How can the United States Library of Congress — one of the world’s largest repositories of information — bring its collections into the digital age?
It’s a question library leadership has been attempting to answer, and a collaboration between the Library of Congress and University of Nebraska–Lincoln scholars and students has laid a strong foundation for machine learning to play a role in future digital strategies.
In 2018, the Digital Strategy Division of the Library of Congress released a five-year digital strategy for the library, with a goal of maximizing the value of its collections for research. As part of that strategy, the library began seeking a collaboration to test machine learning across different materials, since the library’s collections are so varied.
The Aida digital libraries research lab, led by Husker researchers Elizabeth Lorang, associate professor in University Libraries, and Leen-Kiat Soh, professor of computer science and engineering, were awarded a research services contract following a call for proposals from the library.
Aida is centered on making cultural heritage materials that have been digitized more accessible through computational image analysis tools and machine learning. The team has received grant funding from the National Endowment for the Humanities and the Institute of Museum and Library Services, among others.

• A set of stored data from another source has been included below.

theorem reflect_shiftLeft (r : BitVec w) (k : Nat) : reflect (r <<< k) = reflect r >>> k := by
  apply BitVec.eq_of_getLsbD_eq
  intro i hi
  rw [getLsbD_reflect, BitVec.getLsbD_shiftLeft, BitVec.getLsbD_ushiftRight, getLsbD_reflect]
  by_cases h : k + i < w
  · simp [hi, h, show w - 1 - i < w by omega, show ¬ w - 1 - i < k by omega, show w - 1 - i - k = w - 1 - (k + i) by omega]
  · simp [h, show w - 1 - i < k by omega]

theorem getLsbD_reflect_zero (r : BitVec w) : (reflect r).getLsbD 0 = r.msb := by
  rw [getLsbD_reflect, BitVec.msb_eq_getLsbD_last]
  cases w <;> simp

/-- The low byte of the reflected remainder is the top byte, reflected. -/
theorem setWidth_reflect (hw : 8 ≤ w) (r : BitVec w) :
    (reflect r).setWidth 8 = reflect (r.extractLsb' (w - 8) 8) := by
  apply BitVec.eq_of_getLsbD_eq
  intro i hi
  rw [BitVec.getLsbD_setWidth, getLsbD_reflect, getLsbD_reflect, BitVec.getLsbD_extractLsb']
  simp [hi, show i < w by omega, show 7 - i < 8 by omega, show w - 8 + (7 - i) = w - 1 - i by omega]

/-- A byte on the top eight bits is, reflected, the reflected byte on the low eight. -/
theorem reflect_topByte (hw : 8 ≤ w) (d : Byte) : reflect (topByte w d) = (reflect d).setWidth w := by
  apply BitVec.eq_of_getLsbD_eq
  intro i hi
  rw [getLsbD_reflect, getLsbD_topByte d (by omega), BitVec.getLsbD_setWidth, getLsbD_reflect]
  by_cases h : i < 8
  · simp [hi, h, show w - 8 ≤ w - 1 - i by omega, show w - 1 - i - (w - 8) = 7 - i by omega]
  · simp [h, show ¬ w - 8 ≤ w - 1 - i by omega]

theorem mirrorBitStep_reflect (r p : BitVec w) : mirrorBitStep (reflect r) (reflect p) = reflect (bitStep r p) := by
  rw [mirrorBitStep, bitStep, getLsbD_reflect_zero, ← reflect_shiftLeft, ← reflect_xor]
  split <;> rfl

theorem mirrorBitSteps_reflect (p : BitVec w) (k : Nat) (r : BitVec w) :
    mirrorBitSteps (reflect p) k (reflect r) = reflect (bitSteps p k r) := by
  induction k generalizing r with
  | zero => rfl
  | succ k ih => rw [mirrorBitSteps, mirrorBitStep_reflect, ih, bitSteps]

theorem mirrorByteStepSerial_reflect (hw : 8 ≤ w) (r p : BitVec w) (b : Byte) :
    mirrorByteStepSerial (reflect r) b (reflect p) = reflect (byteStepSerial r b p true) := by
  have start : reflect r ^^^ b.setWidth w = reflect (r ^^^ topByte w (inputByte true b)) := by
    rw [reflect_xor, reflect_topByte hw, inputByte, if_pos rfl, reflect_reflect]
  rw [mirrorByteStepSerial, start, mirrorBitSteps_reflect]
  rfl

“We’re interested in some of these same questions that the Library of Congress was asking,” Lorang said. “What can we do with the material that’s being made available; and how do we find things? We’re also looking forward to how can we have an impact from the moment digital libraries are being developed so that we can maximize the process from the beginning all the way to the end.”
To complete the work for the library, Chulwoo Pack and Yi Liu, both doctoral students in computer science and engineering, spent six weeks in the Library of Congress in summer 2019, exploring and investigating various image-processing and machine-learning techniques on a variety of archival materials. From Lincoln, Lorang and Soh served as senior advisers for the project. The team continued its work for another six weeks during the fall semester and delivered preliminary results to the Library of Congress Nov. 6.
“We didn’t have any very straightforward requirements,” Pack said. “We worked with a supervisor who gave us new ways to think about things, and we generated a list of ideas of documents and metadata we could explore.”
Among the explorations of machine learning that Liu and Pack experimented with was enriching metadata by segmenting and cataloging types of visual components. For example, a newspaper page might have chunks of words along with a picture, cartoon and an advertisement. Pack and Liu experimented with ways computer programming could make those determinations and simultaneously add that data to the image’s digital file.
“Another project was on differentiation between handwritten material and printed, or typed material,” Liu said. “(In machine learning), this would tell if further processes would be needed for classification or segmentation, based on the type of content.”
Soh and Lorang said the completed research was illuminating for both the Nebraska and Library of Congress teams, and that the overall project was a success.
“I think this really informed how the practice of machine learning could be incorporated into their processes,” Soh said. “Before, the thought of machine learning was a bit mysterious, but through this collaboration, there is now a tangible, viable approach. They’ve seen how it can work in a methodical way, and as a result, more informed about how to consider the factors and parameters involved in machine learning.”
“We’ve heard already from the leads at the Library of Congress how much this has informed and influenced their thinking about the role of machine learning,” Lorang said. “I think they were just blown away by the work from this summer.
“It’s pretty remarkable to think that our research team from the University of Nebraska is helping the Library of Congress, and we were the experts to help them consider machine learning and the overall strategy around it.”
The team will travel to the Library of Congress in January to present a full suite of deliverables, including code and documentation, curated data sets and a written report.